= Gloria Ui Young Kim =

Korean Canadian director and screenwriter

Gloria Ui Young Kim is a Korean Canadian film and television director and screenwriter, most noted as director of the films Queen of the Morning Calm and Left for Dead: The Ashley Reeves Story.

Born in Seoul, South Korea, she moved to Toronto, Ontario in childhood. She studied English literature at the University of Toronto, and worked as a journalist for Maclean's before studying filmmaking at the Canadian Film Centre's Directors Lab in 2008.

Kim made a number of short films, including Partial Selves (2000), Rock Garden: A Love Story (2007), The Auction (2010), Why Do I Dance? (2012) and Flamenco Movie (2015) before winning an award from Women in the Directors Chair in 2016 toward the production of Queen of the Morning Calm. The film went into production in November 2018, and had its theatrical premiere at the 2019 Whistler Film Festival. The film was subsequently screened as part of the 2020 Canadian Film Festival, where it won the award for William F. White Reel Canadian Indie, and Kim won the award for Best Director.

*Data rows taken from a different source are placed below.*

/-- A go-write in READY: the command is taken, the port answers, and the command's own rule acts (R175 to R177). -/
theorem goWrite_ready (hr : s.CommandReady g) (judge : Handler) :
    s.goWrite g judge = (s.note (judge (s.taken g) g.slot (s.commandRecord g.slot g.mode))).resumeProcessor := by
  obtain ⟨htaken, hheld⟩ := hr.sound.processor hr.turn
  obtain ⟨-, hresult⟩ := hr.sound.slots g.slot hr.free
  have key (i : Nat) (hi : i < 6) : s.slotAddress g.slot i + 4 ≤ s.slotAddress g.slot 7 := by
    rw [ready_slotAddress hr.ready, ready_slotAddress hr.ready]; omega
  have hwords : wordRun (s.slotAddress g.slot 0) 6 =
      [s.slotAddress g.slot 0, s.slotAddress g.slot 1, s.slotAddress g.slot 2, s.slotAddress g.slot 3,
       s.slotAddress g.slot 4, s.slotAddress g.slot 5] := by
    simp [wordRun, List.range, List.range.loop, ready_slotAddress hr.ready, Nat.add_assoc]
  generalize hu : s.reading g = u
  have hmem : u.memory = (s.taken g).memory := by rw [← hu]; rfl
  have hclean : ∀ a ∈ wordRun (s.slotAddress g.slot 0) 6, u.memory.health a = .clean := by
    intro a ha
    have hi : ∃ i : Fin 8, i.val < 6 ∧ a = s.slotAddress g.slot i.val := by
      rw [hwords] at ha
      simp only [List.mem_cons, List.not_mem_nil, or_false] at ha
      rcases ha with rfl | rfl | rfl | rfl | rfl | rfl
      exacts [⟨0, by decide, rfl⟩, ⟨1, by decide, rfl⟩, ⟨2, by decide, rfl⟩, ⟨3, by decide, rfl⟩,
        ⟨4, by decide, rfl⟩, ⟨5, by decide, rfl⟩]
    obtain ⟨i, hi, rfl⟩ := hi
    rw [hmem, taken_health_other _ (by have := key i.val hi; omega)]
    exact hr.words i hi
  have hreads : u.slotReads g.slot = Reads.each (.commandSlot g.slot) [] (wordRun (s.slotAddress g.slot 0) 6) := by
    rw [← hu]; rfl
  have hperf : u.perform (Reads.each (.commandSlot g.slot) [] (wordRun (s.slotAddress g.slot 0) 6)) =
      ((wordRun (s.slotAddress g.slot 0) 6).map (fun a => some (u.memory.word a)), u.retract (.commandSlot g.slot)) := by
    have h := perform_own (s := u) (x := .commandSlot g.slot) (a := s.slotAddress g.slot 0)
      (next := fun w => Reads.each (.commandSlot g.slot) [w]
        [s.slotAddress g.slot 1, s.slotAddress g.slot 2, s.slotAddress g.slot 3, s.slotAddress g.slot 4,
         s.slotAddress g.slot 5]) (by rw [← hu]; exact hr.path.reader) (by rw [← hu]; rfl) (by rw [← hu]; rfl)
    have h2 := readEach_clean (s := u.retract (.commandSlot g.slot)) (.commandSlot g.slot) [] hclean
    rw [hwords] at h2 ⊢
    exact h.trans h2
  have hword (i : Nat) (hi : i < 6) : u.memory.word (s.slotAddress g.slot i) = s.memory.word (s.slotAddress g.slot i) := by
    rw [hmem, taken_word_other _ (Or.inl (key i hi))]
  unfold State.goWrite
  rw [if_neg (by simp [hr.ready])]
  have hheldg : u.processor.held = some g.slot := by rw [← hu]; rfl
  simp only [makeWord_go hr, hu, hr.turn, hheldg, and_self, if_true, hreads, hperf]
  rw [hwords]
  simp only [List.map_cons, List.map_nil, hword 0 (by omega), hword 1 (by omega), hword 2 (by omega),
    hword 3 (by omega), hword 4 (by omega), hword 5 (by omega)]
  have hheld' : (u.retract (.commandSlot g.slot)).processor.held = some g.slot := hheldg
  unfold State.finishSlotReads State.judgeSlot
  simp only [hheld', if_true]
  have hslot : ((u.retract (.commandSlot g.slot)).answer (.done none)).slot g.slot =
      { s.slot g.slot with busy := true, lastTaken := goSequence (s.goWord g), reading := some ⟨g.mode, []⟩ } := by
    rw [← hu]; simp [State.slot, State.answer, State.retract, State.reading]
  have htaken : ((u.retract (.commandSlot g.slot)).answer (.done none)).setSlot g.slot
      { ((u.retract (.commandSlot g.slot)).answer (.done none)).slot g.slot with
        reading := none, command := some (s.commandRecord g.slot g.mode) } = s.taken g := by
    rw [hslot, ← hu]
    simp only [State.setSlot, State.answer, State.retract, State.reading, State.taken, State.goPort,
      ProcessorPort.answered, Vector.set_set, hresult, hr.turn, htaken, hheld, List.tail_cons, List.erase_cons_head,
      State.goArbiter, hr.path.blocks]
  rw [← htaken]
  refine congrArg State.resumeProcessor (note_congr _ fun i => ?_)
  have h : (u.retract (.commandSlot g.slot)).mirrorWord i = u.mirrorWord i := rfl
  exact h.trans (by rw [← hu]; exact reading_mirror i)
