/-- The end of a row after words of the Status Writer: nothing mirrored has changed (R184). -/
theorem settle_written (m : Memory) (stale : List Nat) (count : Option Word) (due : List Word) (a : Arbiter) :
    let t : State := { s with
      memory := m, status := { s.status with stale := stale, changeCount := count, due := due }, arbiter := a }
    s.settle t = t.enrol := by
  intro t
  rw [State.settle, note_same (s := s) (t := t) fun i => rfl]

/-- Settles O59: the due counts, the lowest stale word and, after the last, the new count; and the law of `makeStale`. -/
theorem statusWordIsWritten : Obligations.StatusWordIsWritten := by
  refine ⟨?stale, ?none, fun s words => ?marks⟩
  case none =>
    intro s hstale hw hp base
    have haddr : s.statusAddress 0 = base := rfl
    obtain ⟨l, hl, -⟩ := statusTurns_due hp
    have hrow : s.writeStatusWord = s.statusTurns s.status.due.length := by
      rw [State.writeStatusWord]
      dsimp only
      rw [hl]
      simp only [hstale]
    have hexec : exec .statusWordWrite s = .next (s.settle (s.statusTurns s.status.due.length)) := by rw [← hrow]; rfl
    have hsettle := settle_written (s := s) (countsWritten s.memory (s.statusAddress 0) s.status.due) s.status.stale
      s.status.changeCount [] { s.arbiter with requests := l }
    rw [hl, hsettle] at hexec
    refine ⟨_, hexec, rfl, hstale, rfl, rfl, fun v hv => countsWritten_last _ hw hv,
      fun b hb => countsWritten_byte _ _ _ hb, fun hd => ?_⟩
    show countsWritten s.memory _ s.status.due = s.memory
    rw [hd]
    rfl
  case stale =>
    intro s i rest count hstale hi0 hi hcount hw hp hresult base
    have haddr (k : Nat) : s.statusAddress k = base + 4 * k := rfl
    obtain ⟨l, hl, hsub⟩ := statusTurns_due hp
    set m := countsWritten s.memory (s.statusAddress 0) s.status.due with hm
    set v : State := { s with
      memory := m, status := { s.status with due := [] }, arbiter := { s.arbiter with requests := l } } with hv
    have hvfree : v.PathFree .statusArea 5 := PathFree.of_requests hp rfl rfl hsub
    have hone : v.statusTurns 1 = (v.retract .statusArea).writeStale i rest := by
      show (v.turn .statusArea).statusOperation = _
      rw [turn_free hvfree]
      unfold State.statusOperation
      have hstale' : (v.retract .statusArea).status.stale = i :: rest := hstale
      have hdue' : (v.retract .statusArea).status.due = [] := rfl
      rw [hstale', hdue']
    set x : State := ((v.retract .statusArea).writeWord (s.statusAddress i) (s.mirrorWord i)).setStatus
      { v.status with stale := rest } with hx
    have hwritten : (v.retract .statusArea).writeStale i rest =
        if rest = [] then x.setStatus (raiseCount x.status) else x := by
      rw [writeStale_eq]
      have hdetail : x.detailWritten i = x := detailWritten_none hresult
      exact (by rw [hdetail] : (let y := x.detailWritten i; if rest = [] then y.setStatus (raiseCount y.status) else y) = _)
    have hrow : s.writeStatusWord = (v.statusTurns 1).statusTurns (v.statusTurns 1).status.due.length := by
      have hleft : (s.statusTurns s.status.due.length).status.stale = i :: rest := by
        rw [hl]
        exact hstale
      unfold State.writeStatusWord
      simp only [hleft]
      rw [hl]
    have hexec : exec .statusWordWrite s = .next (s.settle s.writeStatusWord) := rfl
    have hwm : m.wf = true := countsWritten_wf _ _ hw
    have hbytes (b : Nat) (h1 : b < base ∨ base + 4 ≤ b) (h2 : b < base + 4 * i ∨ base + 4 * i + 4 ≤ b) :
        (m.writeWord (s.statusAddress i) (s.mirrorWord i)).byte b = s.memory.byte b :=
      (Memory.byte_writeWord_other _ h2).trans (countsWritten_byte _ _ _ h1)
    have hword : (m.writeWord (s.statusAddress i) (s.mirrorWord i)).word (s.statusAddress i) = s.mirrorWord i :=
      Memory.word_writeWord_self _ _ hwm
    have hhealth : (m.writeWord (s.statusAddress i) (s.mirrorWord i)).health (s.statusAddress i) = .clean :=
      Memory.health_writeWord_self _ _ hwm
    by_cases hrest : rest = []
    · set counted : State := x.setStatus (raiseCount x.status) with hcounted
      have hdone : v.statusTurns 1 = counted := by rw [hone, hwritten, if_pos hrest]
      have hdue : counted.status.due = [count + 1] := by simp [hcounted, raiseCount, State.setStatus, hx, hv, hcount]
      have hraised : counted.status.changeCount = some (count + 1) := by
        simp [hcounted, raiseCount, State.setStatus, hx, hv, hcount]
      obtain ⟨l', hl', -⟩ := statusTurns_due (s := counted) (PathFree.of_requests (hvfree.retract .statusArea) rfl rfl fun _ => id)
      have hmem : countsWritten counted.memory (counted.statusAddress 0) counted.status.due =
          (m.writeWord (s.statusAddress i) (s.mirrorWord i)).writeWord base (count + 1) := by
        rw [hdue]
        rfl
      have hsettle := settle_written (s := s) ((m.writeWord (s.statusAddress i) (s.mirrorWord i)).writeWord base (count + 1))
        rest (some (count + 1)) [] { s.arbiter with requests := l' }
      rw [hrow, hdone, hl', hmem] at hexec
      have hstate : ({ counted with
          memory := (m.writeWord (s.statusAddress i) (s.mirrorWord i)).writeWord base (count + 1)
          status := { counted.status with due := [] }, arbiter := { counted.arbiter with requests := l' } } : State) =
          { s with
            memory := (m.writeWord (s.statusAddress i) (s.mirrorWord i)).writeWord base (count + 1)
            status := { s.status with stale := rest, changeCount := some (count + 1), due := [] }
            arbiter := { s.arbiter with requests := l' } } := by
        rw [← hraised]
        rfl
      rw [hstate, hsettle] at hexec
      have hwf := Memory.wf_writeWord (s.statusAddress i) (s.mirrorWord i) hwm
      refine ⟨_, hexec, rfl, rfl, rfl, ?_, ?_, fun b h1 h2 => ?_, fun h => absurd hrest h, fun _ => ⟨rfl, ?_⟩⟩
      · exact (Memory.word_writeWord_other _ (by omega)).trans hword
      · exact (Memory.health_writeWord_other _ (by omega)).trans hhealth
      · exact (Memory.byte_writeWord_other _ h1).trans (hbytes b h1 h2)
      · exact Memory.word_writeWord_self _ _ hwf
    · have hdone : v.statusTurns 1 = x := by rw [hone, hwritten, if_neg hrest]
      have hsettle := settle_written (s := s) (m.writeWord (s.statusAddress i) (s.mirrorWord i)) rest s.status.changeCount []
        { s.arbiter with requests := l.erase .statusArea }
      rw [hrow, hdone, show x.statusTurns x.status.due.length = x from rfl] at hexec
      have hend : exec .statusWordWrite s = _ := hexec.trans (congrArg Host.Outcome.next hsettle)
      have hbase {b : Nat} (h : b + 4 ≤ s.statusAddress i ∨ s.statusAddress i + 4 ≤ b) :
          (m.writeWord (s.statusAddress i) (s.mirrorWord i)).word b = m.word b := Memory.word_writeWord_other _ h
      refine ⟨_, hend, rfl, rfl, rfl, hword, hhealth, hbytes, fun _ => ⟨hcount, fun c hc => ?_, fun hd => ?_⟩,
        fun h => absurd h hrest⟩
      · exact (hbase (by rw [haddr]; omega)).trans (countsWritten_last _ hw hc).1
      · refine (hbase (by rw [haddr]; omega)).trans ?_
        rw [hm, hd]
        rfl
  case marks =>
    intro t
    refine ⟨?_, fun i => mem_makeStale_iff, makeStale_rising, fun h => ?_,
      fun count hwords hstale hcount => ?_⟩
    · unfold t State.makeStale
      split <;> rfl
    · unfold t State.makeStale
      rcases h with rfl | h
      · exact ⟨rfl, rfl⟩
      · split
        · exact ⟨rfl, rfl⟩
        · exact absurd ‹_› h
        · exact ⟨rfl, rfl⟩
    · obtain ⟨w, l, rfl⟩ := List.exists_cons_of_ne_nil hwords
      have hmade : t = s.setStatus (raiseCount { s.status with stale := mergeStale (w :: l) [] }) := by
        unfold t State.makeStale
        rw [hstale]
      rw [hmade]
      simp [raiseCount, State.setStatus, hcount, State.hasWord, State.statusWaiting]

The television movie Left for Dead, produced in Canada by Cineflix, premiered in 2021 on Lifetime. Kim received a Canadian Screen Award nomination for Best Direction in a TV Movie at the 10th Canadian Screen Awards in 2022.

She has also directed episodes of the television series It's My Party!, Odd Squad, Coroner, Heartland and Murdoch Mysteries. She received a Canadian Screen Award nomination for Best Direction in a Children's or Youth Program or Series at the 8th Canadian Screen Awards in 2020 for It's My Party!.

Her second feature film, The Banquet, is slated to premiere at the 2026 Atlantic International Film Festival.